I’ve never experienced such outrageous behavior from an editor. You must realize that this is a terrible and unethical way to treat a contributors. If an editor wants to reject an article, he must do so when it’s submitted and not after it’s been commissioned, accepted, praised and gone into printed proofs. I don’t believe you can allow Genoways to operate in this bizarre and brutal manner, and strongly advise you to replace him with a new editor who keeps his word, upholds professional standards, and restores trust in the journal and the university.

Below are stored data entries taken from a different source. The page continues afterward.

theorem vslideUp (f : Fmt) (k : KReg) (q : Bool) (d a b : Reg) : Statement (.vslideUp f k q d a b) :=
  fun hw => ⟨_, rfl, by
    have h0 := f.major_lt
    rw [decode_32 encV_mod (encV_lt (by omega) (by omega) (by omega) (by omega) (by omega))]
    replace hw : (f.isVector) = true := hw
    have hv : f.isVector = true := by revert hw; cases f <;> simp [Fmt.isVector]
    rw [decode32_vector hv (encV_fld_2_6 h0)]
    simp (disch := omega) [decodeV, encV_reg_8, encV_reg_13, encV_reg_18, encV_k_23, encV_bit_26, encV_fld_27_5,
      Fin.eta]⟩

theorem vslideDn (f : Fmt) (k : KReg) (q : Bool) (d a b : Reg) : Statement (.vslideDn f k q d a b) :=
  fun hw => ⟨_, rfl, by
    have h0 := f.major_lt
    rw [decode_32 encV_mod (encV_lt (by omega) (by omega) (by omega) (by omega) (by omega))]
    replace hw : (f.isVector) = true := hw
    have hv : f.isVector = true := by revert hw; cases f <;> simp [Fmt.isVector]
    rw [decode32_vector hv (encV_fld_2_6 h0)]
    simp (disch := omega) [decodeV, encV_reg_8, encV_reg_13, encV_reg_18, encV_k_23, encV_bit_26, encV_fld_27_5,
      Fin.eta]⟩

theorem vbcast (f : Fmt) (k : KReg) (q : Bool) (d a : Reg) : Statement (.vbcast f k q d a) :=
  fun hw => ⟨_, rfl, by
    have h0 := f.major_lt
    rw [decode_32 encV_mod (encV_lt (by omega) (by omega) (by omega) (by omega) (by omega))]
    replace hw : (f.isVector) = true := hw
    have hv : f.isVector = true := by revert hw; cases f <;> simp [Fmt.isVector]
    rw [decode32_vector hv (encV_fld_2_6 h0)]
    simp (disch := omega) [decodeV, encV_reg_8, encV_reg_13, encV_reg_18, encV_k_23, encV_bit_26, encV_fld_27_5,
      zero, need, Fin.eta]⟩

theorem vredAdd (f : Fmt) (k : KReg) (q : Bool) (d a b : Reg) : Statement (.vredAdd f k q d a b) :=
  fun hw => ⟨_, rfl, by
    have h0 := f.major_lt
    rw [decode_32 encV_mod (encV_lt (by omega) (by omega) (by omega) (by omega) (by omega))]
    replace hw : (f.isVector) = true := hw
    have hv : f.isVector = true := by revert hw; cases f <;> simp [Fmt.isVector]
    rw [decode32_vector hv (encV_fld_2_6 h0)]
    simp (disch := omega) [decodeV, encV_reg_8, encV_reg_13, encV_reg_18, encV_k_23, encV_bit_26, encV_fld_27_5,
      Fin.eta]⟩

theorem vredMin (f : Fmt) (k : KReg) (q : Bool) (d a b : Reg) : Statement (.vredMin f k q d a b) :=
  fun hw => ⟨_, rfl, by
    have h0 := f.major_lt
    rw [decode_32 encV_mod (encV_lt (by omega) (by omega) (by omega) (by omega) (by omega))]
    replace hw : (f.isVector) = true := hw
    have hv : f.isVector = true := by revert hw; cases f <;> simp [Fmt.isVector]
    rw [decode32_vector hv (encV_fld_2_6 h0)]
    simp (disch := omega) [decodeV, encV_reg_8, encV_reg_13, encV_reg_18, encV_k_23, encV_bit_26, encV_fld_27_5,
      Fin.eta]⟩

theorem vredMax (f : Fmt) (k : KReg) (q : Bool) (d a b : Reg) : Statement (.vredMax f k q d a b) :=
  fun hw => ⟨_, rfl, by
    have h0 := f.major_lt
    rw [decode_32 encV_mod (encV_lt (by omega) (by omega) (by omega) (by omega) (by omega))]
    replace hw : (f.isVector) = true := hw
    have hv : f.isVector = true := by revert hw; cases f <;> simp [Fmt.isVector]
    rw [decode32_vector hv (encV_fld_2_6 h0)]
    simp (disch := omega) [decodeV, encV_reg_8, encV_reg_13, encV_reg_18, encV_k_23, encV_bit_26, encV_fld_27_5,
      Fin.eta]⟩

theorem vscanAdd (f : Fmt) (k : KReg) (q : Bool) (d a b : Reg) : Statement (.vscanAdd f k q d a b) :=
  fun hw => ⟨_, rfl, by
    have h0 := f.major_lt
    rw [decode_32 encV_mod (encV_lt (by omega) (by omega) (by omega) (by omega) (by omega))]
    replace hw : (f.isVector) = true := hw
    have hv : f.isVector = true := by revert hw; cases f <;> simp [Fmt.isVector]
    rw [decode32_vector hv (encV_fld_2_6 h0)]
    simp (disch := omega) [decodeV, encV_reg_8, encV_reg_13, encV_reg_18, encV_k_23, encV_bit_26, encV_fld_27_5,
      Fin.eta]⟩

theorem vmvg (f : Fmt) (q : Bool) (d a b : Reg) : Statement (.vmvg f q d a b) :=
  fun hw => ⟨_, rfl, by
    have h0 := f.major_lt
    rw [decode_32 encV_mod (encV_lt (by omega) (by omega) (by omega) (by omega) (by omega))]
    replace hw : (f.isVector) = true := hw
    have hv : f.isVector = true := by revert hw; cases f <;> simp [Fmt.isVector]
    rw [decode32_vector hv (encV_fld_2_6 h0)]
    simp (disch := omega) [decodeV, encV_reg_8, encV_reg_13, encV_reg_18, encV_k_23, encV_bit_26, encV_fld_27_5,
      zero, need, Fin.eta]⟩

theorem vand (k : KReg) (q : Bool) (d a b : Reg) : Statement (.vand k q d a b) :=
  fun hw => ⟨_, rfl, by
    simp (disch := omega) [decode_encV, decode32, decodeVx, encV_fld_2_6, encV_reg_8, encV_reg_13, encV_reg_18,
      encV_k_23, encV_bit_26, encV_fld_27_5, Fin.eta]⟩

theorem vor (k : KReg) (q : Bool) (d a b : Reg) : Statement (.vor k q d a b) :=
  fun hw => ⟨_, rfl, by
    simp (disch := omega) [decode_encV, decode32, decodeVx, encV_fld_2_6, encV_reg_8, encV_reg_13, encV_reg_18,
      encV_k_23, encV_bit_26, encV_fld_27_5, Fin.eta]⟩

theorem vxor (k : KReg) (q : Bool) (d a b : Reg) : Statement (.vxor k q d a b) :=
  fun hw => ⟨_, rfl, by
    simp (disch := omega) [decode_encV, decode32, decodeVx, encV_fld_2_6, encV_reg_8, encV_reg_13, encV_reg_18,
      encV_k_23, encV_bit_26, encV_fld_27_5, Fin.eta]⟩

theorem gmvv (q : Bool) (d a : Reg) : Statement (.gmvv q d a) :=
  fun hw => ⟨_, rfl, by
    simp (disch := omega) [decode_encV, decode32, decodeVx, encV_fld_2_6, encV_reg_8, encV_reg_13, encV_reg_18,
      encV_k_23, encV_bit_26, encV_fld_27_5, zero, need, Fin.eta]⟩

theorem kand (d a b : KReg) : Statement (.kand d a b) :=
  fun hw => ⟨_, rfl, by
    simp (disch := omega) [decode_encV, decode32, decodeVx, encV_fld_2_6, encV_reg_8, encV_reg_13, encV_reg_18,
      encV_fld_27_5, encV_fld_23_4, zero, need, withMask_code]⟩

theorem kor (d a b : KReg) : Statement (.kor d a b) :=
  fun hw => ⟨_, rfl, by
    simp (disch := omega) [decode_encV, decode32, decodeVx, encV_fld_2_6, encV_reg_8, encV_reg_13, encV_reg_18,
      encV_fld_27_5, encV_fld_23_4, zero, need, withMask_code]⟩

theorem knot (d a : KReg) : Statement (.knot d a) :=
  fun hw => ⟨_, rfl, by
    simp (disch := omega) [decode_encV, decode32, decodeVx, encV_fld_2_6, encV_reg_8, encV_reg_13, encV_reg_18,
      encV_fld_27_5, encV_fld_23_4, zero, need, withMask_code]⟩

theorem kpop (d : Reg) (a : KReg) : Statement (.kpop d a) :=
  fun hw => ⟨_, rfl, by
    simp (disch := omega) [decode_encV, decode32, decodeVx, encV_fld_2_6, encV_reg_8, encV_reg_13, encV_reg_18,
      encV_fld_27_5, encV_fld_23_4, zero, need, Fin.eta, withMask_code]⟩

theorem rnadd (k : KReg) (q : Bool) (d a b : Reg) : Statement (.rnadd k q d a b) :=
  fun hw => ⟨_, rfl, by
    simp (disch := omega) [decode_encV, decode32, decodeVx, encV_fld_2_6, encV_reg_8, encV_reg_13, encV_reg_18,
      encV_k_23, encV_bit_26, encV_fld_27_5, Fin.eta]⟩

theorem rnmul (k : KReg) (q : Bool) (d a b : Reg) : Statement (.rnmul k q d a b) :=
  fun hw => ⟨_, rfl, by
    simp (disch := omega) [decode_encV, decode32, decodeVx, encV_fld_2_6, encV_reg_8, encV_reg_13, encV_reg_18,
      encV_k_23, encV_bit_26, encV_fld_27_5, Fin.eta]⟩

theorem rnfrom (k : KReg) (q : Bool) (d a : Reg) : Statement (.rnfrom k q d a) :=
  fun hw => ⟨_, rfl, by
    simp (disch := omega) [decode_encV, decode32, decodeVx, encV_fld_2_6, encV_reg_8, encV_reg_13, encV_reg_18,
      encV_k_23, encV_bit_26, encV_fld_27_5, zero, need, Fin.eta]⟩

theorem rnto (k : KReg) (q : Bool) (d a : Reg) : Statement (.rnto k q d a) :=
  fun hw => ⟨_, rfl, by
    simp (disch := omega) [decode_encV, decode32, decodeVx, encV_fld_2_6, encV_reg_8, encV_reg_13, encV_reg_18,
      encV_k_23, encV_bit_26, encV_fld_27_5, zero, need, Fin.eta]⟩

theorem vaddXv (x : XvFields) (d a b : Reg) : Statement (.vaddXv x d a b) :=
  fun hw => ⟨_, rfl, by
    replace hw : (x.wfOp) = true := hw
    simp [XvFields.wfOp] at hw
    obtain ⟨fmt, rnd, nsat, k, q⟩ := x
    dsimp only at hw
    simp (disch := omega) [decode_encXV, decode64, decodeXv, decodeXv0, encXV_fld_2_6, encXV_reg_8, encXV_reg_13,
      encXV_reg_18, encXV_reg_23, encXV_fld_28_4, encXV_fld_32_5, encXV_fld_37_4, encXV_fld_41_4, encXV_fld_45_3,
      encXV_bit_48, encXV_k_49, encXV_bit_52, encXV_fld_53_11, zero, need, Fin.eta, withFmt_code, withRnd_code, hw]⟩

theorem vsubXv (x : XvFields) (d a b : Reg) : Statement (.vsubXv x d a b) :=
  fun hw => ⟨_, rfl, by
    replace hw : (x.wfOp) = true := hw
    simp [XvFields.wfOp] at hw
    obtain ⟨fmt, rnd, nsat, k, q⟩ := x
    dsimp only at hw
    simp (disch := omega) [decode_encXV, decode64, decodeXv, decodeXv0, encXV_fld_2_6, encXV_reg_8, encXV_reg_13,
      encXV_reg_18, encXV_reg_23, encXV_fld_28_4, encXV_fld_32_5, encXV_fld_37_4, encXV_fld_41_4, encXV_fld_45_3,
      encXV_bit_48, encXV_k_49, encXV_bit_52, encXV_fld_53_11, zero, need, Fin.eta, withFmt_code, withRnd_code, hw]⟩

theorem vmulXv (x : XvFields) (d a b : Reg) : Statement (.vmulXv x d a b) :=
  fun hw => ⟨_, rfl, by
    replace hw : (x.wfOp) = true := hw
    simp [XvFields.wfOp] at hw
    obtain ⟨fmt, rnd, nsat, k, q⟩ := x
    dsimp only at hw
    simp (disch := omega) [decode_encXV, decode64, decodeXv, decodeXv0, encXV_fld_2_6, encXV_reg_8, encXV_reg_13,
      encXV_reg_18, encXV_reg_23, encXV_fld_28_4, encXV_fld_32_5, encXV_fld_37_4, encXV_fld_41_4, encXV_fld_45_3,
      encXV_bit_48, encXV_k_49, encXV_bit_52, encXV_fld_53_11, zero, need, Fin.eta, withFmt_code, withRnd_code, hw]⟩

theorem vfmaXv (x : XvFields) (d a b c : Reg) : Statement (.vfmaXv x d a b c) :=
  fun hw => ⟨_, rfl, by
    replace hw : (x.fmt.isFloat) = true := hw
    obtain ⟨fmt, rnd, nsat, k, q⟩ := x
    dsimp only at hw
    have hv : fmt.isVector = true := by revert hw; cases fmt <;> simp [Fmt.isVector, Fmt.isFloat]
    simp (disch := omega) [decode_encXV, decode64, decodeXv, decodeXv0, encXV_fld_2_6, encXV_reg_8, encXV_reg_13,
      encXV_reg_18, encXV_reg_23, encXV_fld_28_4, encXV_fld_32_5, encXV_fld_37_4, encXV_fld_41_4, encXV_fld_45_3,
      encXV_bit_48, encXV_k_49, encXV_bit_52, encXV_fld_53_11, zero, need, Fin.eta, withFmt_code, withRnd_code, hv,
      hw]⟩

theorem vfmsXv (x : XvFields) (d a b c : Reg) : Statement (.vfmsXv x d a b c) :=
  fun hw => ⟨_, rfl, by
    replace hw : (x.fmt.isFloat) = true := hw
    obtain ⟨fmt, rnd, nsat, k, q⟩ := x
    dsimp only at hw
    have hv : fmt.isVector = true := by revert hw; cases fmt <;> simp [Fmt.isVector, Fmt.isFloat]
    simp (disch := omega) [decode_encXV, decode64, decodeXv, decodeXv0, encXV_fld_2_6, encXV_reg_8, encXV_reg_13,
      encXV_reg_18, encXV_reg_23, encXV_fld_28_4, encXV_fld_32_5, encXV_fld_37_4, encXV_fld_41_4, encXV_fld_45_3,
      encXV_bit_48, encXV_k_49, encXV_bit_52, encXV_fld_53_11, zero, need, Fin.eta, withFmt_code, withRnd_code, hv,
      hw]⟩

theorem vminXv (x : XvFields) (d a b : Reg) : Statement (.vminXv x d a b) :=
  fun hw => ⟨_, rfl, by
    replace hw : (x.wfOp) = true := hw
    simp [XvFields.wfOp] at hw
    obtain ⟨fmt, rnd, nsat, k, q⟩ := x
    dsimp only at hw
    simp (disch := omega) [decode_encXV, decode64, decodeXv, decodeXv0, encXV_fld_2_6, encXV_reg_8, encXV_reg_13,
      encXV_reg_18, encXV_reg_23, encXV_fld_28_4, encXV_fld_32_5, encXV_fld_37_4, encXV_fld_41_4, encXV_fld_45_3,
      encXV_bit_48, encXV_k_49, encXV_bit_52, encXV_fld_53_11, zero, need, Fin.eta, withFmt_code, withRnd_code, hw]⟩

theorem vmaxXv (x : XvFields) (d a b : Reg) : Statement (.vmaxXv x d a b) :=
  fun hw => ⟨_, rfl, by
    replace hw : (x.wfOp) = true := hw
    simp [XvFields.wfOp] at hw
    obtain ⟨fmt, rnd, nsat, k, q⟩ := x
    dsimp only at hw
    simp (disch := omega) [decode_encXV, decode64, decodeXv, decodeXv0, encXV_fld_2_6, encXV_reg_8, encXV_reg_13,
      encXV_reg_18, encXV_reg_23, encXV_fld_28_4, encXV_fld_32_5, encXV_fld_37_4, encXV_fld_41_4, encXV_fld_45_3,
      encXV_bit_48, encXV_k_49, encXV_bit_52, encXV_fld_53_11, zero, need, Fin.eta, withFmt_code, withRnd_code, hw]⟩

theorem vabsXv (x : XvFields) (d a : Reg) : Statement (.vabsXv x d a) :=
  fun hw => ⟨_, rfl, by
    replace hw : (x.wfOp) = true := hw
    simp [XvFields.wfOp] at hw
    obtain ⟨fmt, rnd, nsat, k, q⟩ := x
    dsimp only at hw
    simp (disch := omega) [decode_encXV, decode64, decodeXv, decodeXv0, encXV_fld_2_6, encXV_reg_8, encXV_reg_13,
      encXV_reg_18, encXV_reg_23, encXV_fld_28_4, encXV_fld_32_5, encXV_fld_37_4, encXV_fld_41_4, encXV_fld_45_3,
      encXV_bit_48, encXV_k_49, encXV_bit_52, encXV_fld_53_11, zero, need, Fin.eta, withFmt_code, withRnd_code, hw]⟩

theorem vnegXv (x : XvFields) (d a : Reg) : Statement (.vnegXv x d a) :=
  fun hw => ⟨_, rfl, by
    replace hw : (x.wfOp) = true := hw
    simp [XvFields.wfOp] at hw
    obtain ⟨fmt, rnd, nsat, k, q⟩ := x
    dsimp only at hw
    simp (disch := omega) [decode_encXV, decode64, decodeXv, decodeXv0, encXV_fld_2_6, encXV_reg_8, encXV_reg_13,
      encXV_reg_18, encXV_reg_23, encXV_fld_28_4, encXV_fld_32_5, encXV_fld_37_4, encXV_fld_41_4, encXV_fld_45_3,
      encXV_bit_48, encXV_k_49, encXV_bit_52, encXV_fld_53_11, zero, need, Fin.eta, withFmt_code, withRnd_code, hw]⟩

theorem vrcpXv (x : XvFields) (d a : Reg) : Statement (.vrcpXv x d a) :=
  fun hw => ⟨_, rfl, by
    replace hw : (x.fmt.isFloat) = true := hw
    obtain ⟨fmt, rnd, nsat, k, q⟩ := x
    dsimp only at hw
    have hv : fmt.isVector = true := by revert hw; cases fmt <;> simp [Fmt.isVector, Fmt.isFloat]
    simp (disch := omega) [decode_encXV, decode64, decodeXv, decodeXv0, encXV_fld_2_6, encXV_reg_8, encXV_reg_13,
      encXV_reg_18, encXV_reg_23, encXV_fld_28_4, encXV_fld_32_5, encXV_fld_37_4, encXV_fld_41_4, encXV_fld_45_3,
      encXV_bit_48, encXV_k_49, encXV_bit_52, encXV_fld_53_11, zero, need, Fin.eta, withFmt_code, withRnd_code, hv,
      hw]⟩

theorem vrsqXv (x : XvFields) (d a : Reg) : Statement (.vrsqXv x d a) :=
  fun hw => ⟨_, rfl, by
    replace hw : (x.fmt.isFloat) = true := hw
    obtain ⟨fmt, rnd, nsat, k, q⟩ := x
    dsimp only at hw
    have hv : fmt.isVector = true := by revert hw; cases fmt <;> simp [Fmt.isVector, Fmt.isFloat]
    simp (disch := omega) [decode_encXV, decode64, decodeXv, decodeXv0, encXV_fld_2_6, encXV_reg_8, encXV_reg_13,
      encXV_reg_18, encXV_reg_23, encXV_fld_28_4, encXV_fld_32_5, encXV_fld_37_4, encXV_fld_41_4, encXV_fld_45_3,
      encXV_bit_48, encXV_k_49, encXV_bit_52, encXV_fld_53_11, zero, need, Fin.eta, withFmt_code, withRnd_code, hv,
      hw]⟩
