-- ==== Sys2Proof/Tests/Slice0.lean ====
section
/-! SUPPORT. Tests: terms that `Instr.wf` refuses, words that the spec's tables write out, one step of small states,
and for each statement of Certificates/Slice0/Obligations.lean states and operands that meet its hypotheses. -/

open Sys2Proof Sys2Proof.Machine

namespace Sys2Proof.Tests

set_option Elab.async false

/-! ## Terms that have no encoding, one for each check of `Instr.wf` -/

def plain : Qual := { ord := .plain, scope := .co }
def xv (f : Fmt) : XvFields := { fmt := f, rnd := .rne, nsat := false, k := 0, q := false }

theorem test_illformed :
    ([.ldW 1 2 0 { ord := .plain, scope := .cl}, .casXa 1 2 3 { ord := .plain, scope := .dv } .near true,
      .vadd .rns3 0 false 1 2 3, .vfma .i8 0 false 1 2 3, .vfms .f32 0 true 24 2 3, .vrcp .i16 0 false 1 2,
      .vshl .f32 0 false 1 2 3, .vaddXv (xv .ui8) 1 2 3, .vmvgXv { xv .f32 with k := 1 } 1 2 3, .vfmaXv (xv .i32) 1 2 3 4,
      .vshrXv (xv .bf16) 1 2 3, .vcvt (xv .gf4) .f32 0 1 2, .vcvt (xv .f32) .mxf8 0 1 2, .vcvt (xv .bf16) .f32 2 1 2,
      .vmxscale { xv .gf4 with rnd := .rtz } false 0 1 2, .vmxscale (xv .f32) false 0 1 2, .vmxscale (xv .mxf8) true 0 1 2,
      .vmxq (xv .gf4) false 0 32 1 2 3, .vmxq (xv .mxf8) false 4 0 1 2 3, .vdotMx (xv .e4m3) false 1 2 3 4,
      .vdotMx (xv .mxf4) true 1 2 3 4, .vlds (xv .i4) plain 1 2 3, .vsts { xv .f32 with nsat := true } plain 1 2 3,
      .vldx (xv .f32) { ord := .plain, scope := .sy } 1 2 3, .c16AddRr 0 1, .c16AddRr 1 0, .c16Mov 0 1] : List Instr).all
      (fun i => !i.wf) = true := by decide +kernel

theorem test_illformed_engine :
    ([.lidx .e2m1 0 1 2 3, .sscat .mxf4 1 4 5, .lsisect .f32 0 1 2 3, .lmpart .rns3 1 2 3 4, .lcoord .i8 0 1 2 3,
      .bstg .i8 1 2 3 0, .bchn .gf4 .w 1 2 3 0, .baccKeep .i32 .rne false 1 2 3, .baccRes .e4m3 .rne false 0 1 2 3,
      .baccRestake .rns3 .rne false 1 1 2 3, .gmv .mom 1 2 3 4, .cpyq 1 6, .cpyqb 1 7, .powerManagerTick, .dieReset 1,
      .reservedEncoding .minor] : List Instr).all (fun i => !i.wf) = true := by decide +kernel

/-! ## Words of the spec's tables, and what they stand for -/

/-- Do the words decode so? -/
noncomputable def reads (l : List (Nat × Instr)) : Bool :=
  l.all fun p => match decode p.1 with | .ok i => decide (i = p.2) | .error _ => false

/-- Are the words refused? -/
noncomputable def refuses (l : List Nat) : Bool :=
  l.all fun w => match decode w with | .ok _ => false | .error _ => true

/-- OP, OPI, BITF, B, XI, 16-bit, SR, SYS and RF words (R49 to R65, the example tables of chapters 4, 5, 8, 12, 18, 21, 24). -/
theorem test_decode_scalar :
    reads [(0x0A18A706, .div 7 5 6), (0x4002030A, .addImm 3 16 512), (0x3002040A, .addImm 4 16 384), (0x0731280E, .bfx 8 9 12 7),
      (0x5E018B0E, .bfi 11 12 0 30), (0x0082250E, .bfx 5 17 32 0), (0x04A01022, .beq 16 0 37), (0xFF84C722, .bne 7 6 0x7FC),
      (0x00F81822, .bqe 0 7), (0x0008000100000607, .addXi 6 0 0x80001), (0x9FE8, .c16J 0x3FA), (0x2094, .c16Li 5 1),
      (0x0200036E, .srr 3 0x10), (0x0080006A, .retk), (0x0000006A, .sysc), (0x0100006A, .wfi), (0x00100066, .fence ⟨.plain, .cl⟩),
      (0x00380066, .fence ⟨.rel, .dv⟩), (0x00400066, .fence ⟨.plain, .sy⟩), (0x00500066, .fence ⟨.plain, .rc⟩),
      (0x00808366, .rpseal 3 4), (0x01008366, .rpsealT 3 4), (0x01808366, .rprestore 3 4), (0xFFFFFF02, .hint 0xFFFFFF)] = true := by
  decide +kernel

/-- Loads, stores, atomics (R54, R60, R219, the example tables of chapters 4, 5, 8, 14, 18). -/
theorem test_decode_memory :
    reads [(0x8000852E, .ldW 5 4 0x100 plain), (0x0138854E, .stD 5 4 2 ⟨.rel, .dv⟩), (0x20020A32, .ldD 10 16 64 plain),
      (0x00020156, .vld 1 16 0 plain), (0x01820456, .vld 4 16 3 plain), (0x70148062, .amoAddD 0 4 5 ⟨.rel, .dv⟩),
      (0x5E1CC55E, .casW 5 6 7 ⟨.sc, .di⟩), (0x00000002B014830F, .amoFmaxXa 3 4 5 plain .far)] = true := by
  decide +kernel

/-- Vector words (R59, R60, R126, the example tables of chapters 4, 7, 8, 12, 24). -/
theorem test_decode_vector :
    reads [(0x00100002000B1C13, .vmulXv { xv .f32 with q := true } 28 24 2), (0x000C4182, .vadd .bf16 0 false 1 2 3),
      (0x9094827E, .vcmpLt .f32 1 false 2 4 5), (0x1C021F9E, .gmvv true 31 16), (0xC000059A, .vbcast .i8 0 false 5 0),
      (0x8814819A, .vcmpNe .i8 0 false 1 4 5), (0xE800C37E, .vmvg .f32 false 3 6 0), (0xE8188792, .vmvg .i32 false 7 4 6),
      (0x0C03049E, .vor 0 true 4 24 0), (0x1808237E, .vfma .f32 0 false 3 1 2), (0xC0022292, .vbcast .i32 0 false 2 17),
      (0x00082192, .vadd .i32 0 false 1 1 2), (0x0020002010002213, .vcvt (xv .bf16) .f32 1 2 1),
      (0x000000E311882613, .vdotMx (xv .gf4) false 6 1 2 3), (0x000200E311882613, .vdotMx { xv .gf4 with k := 1 } false 6 1 2 3),
      (0x002200E311882613, .vdotMx { xv .gf4 with k := 1 } true 6 1 2 3)] = true := by
  decide +kernel

/-- Queue, stream, task and walk words (R57, R58, R62, the example tables of chapters 9, 11, 12, 13, 24, 25). -/
theorem test_decode_work :
    reads [(0x00107872, .lstr 0 3 4), (0x38007F72, .qpeekD 3 7 0), (0x10107C72, .sstr 4 3 4), (0x20001C72, .qend 4),
      (0x4000B872, .qcnt 5 0), (0x0000000A0290794F, .lidx .i16 1 3 4 5), (0x0000000B1290784F, .lsisect .i32 0 3 4 5),
      (0x0000000B3310654F, .lmpart .i32 5 3 4 6), (0x0000000B2431584F, .lmerge .i32 0 10 12 8),
      (0x000000005EF0604F, .sscat .f32 3 4 5), (0x08028076, .push 2 20), (0x0C960076, .pushr 5 3 16),
      (0x1599C076, .sendh 6 5 14), (0x02840376, .bar 3 1 0), (0x020C0076, .barj 3 0), (0x030C0076, .barl 3 0),
      (0x038C0776, .barst 7 3 0), (0x0000837A, .launch 3 4), (0x2880A47A, .abumpT 4 5 2), (0x0580477A, .mslice 7 2 1),
      (0x0280007A, .pair), (0x0300007A, .unpair), (0x0000000000008353, .wldp 3 4), (0x0000000010250053, .wret 8 9)] = true := by
  decide +kernel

I’m sure you know that word of this scandal could spread rapidly around the world through the internet.
I never got paid in full, but had the best reply from the poet Robert Bly, who wrote on April 15, “That is a shocking letter and a horrendous story.”
I also sent an angry letter to Genoways, calling him cowardly and treacherous, crazed with petty power yet without the balls to bring out a controversial essay. He was a Whitman scholar, deeply invested in that subject, and was afraid to publish a satiric attack on the Great Grey Fraud, which might have put him in bad odor with the poet’s brotherhood.
Seven years later, on April 4, 2012, the New York Times reported that “Ted Genoways, the editor of the Virginia Quarterly Review whose tenure was both award-winning and tumultuous, will leave the literary magazine at the end of May. . . . Mr. Genoways came under a harsh national spotlight in [August] 2010, when Kevin Morrissey, the managing editor of the review, committed suicide in Charlottesville. Staff members said that Mr. Genoways had . . . bullied his colleague and . . . created workplace stresses that contributed to Mr. Morrissey’s death.” So Genoways was finally forced to resign.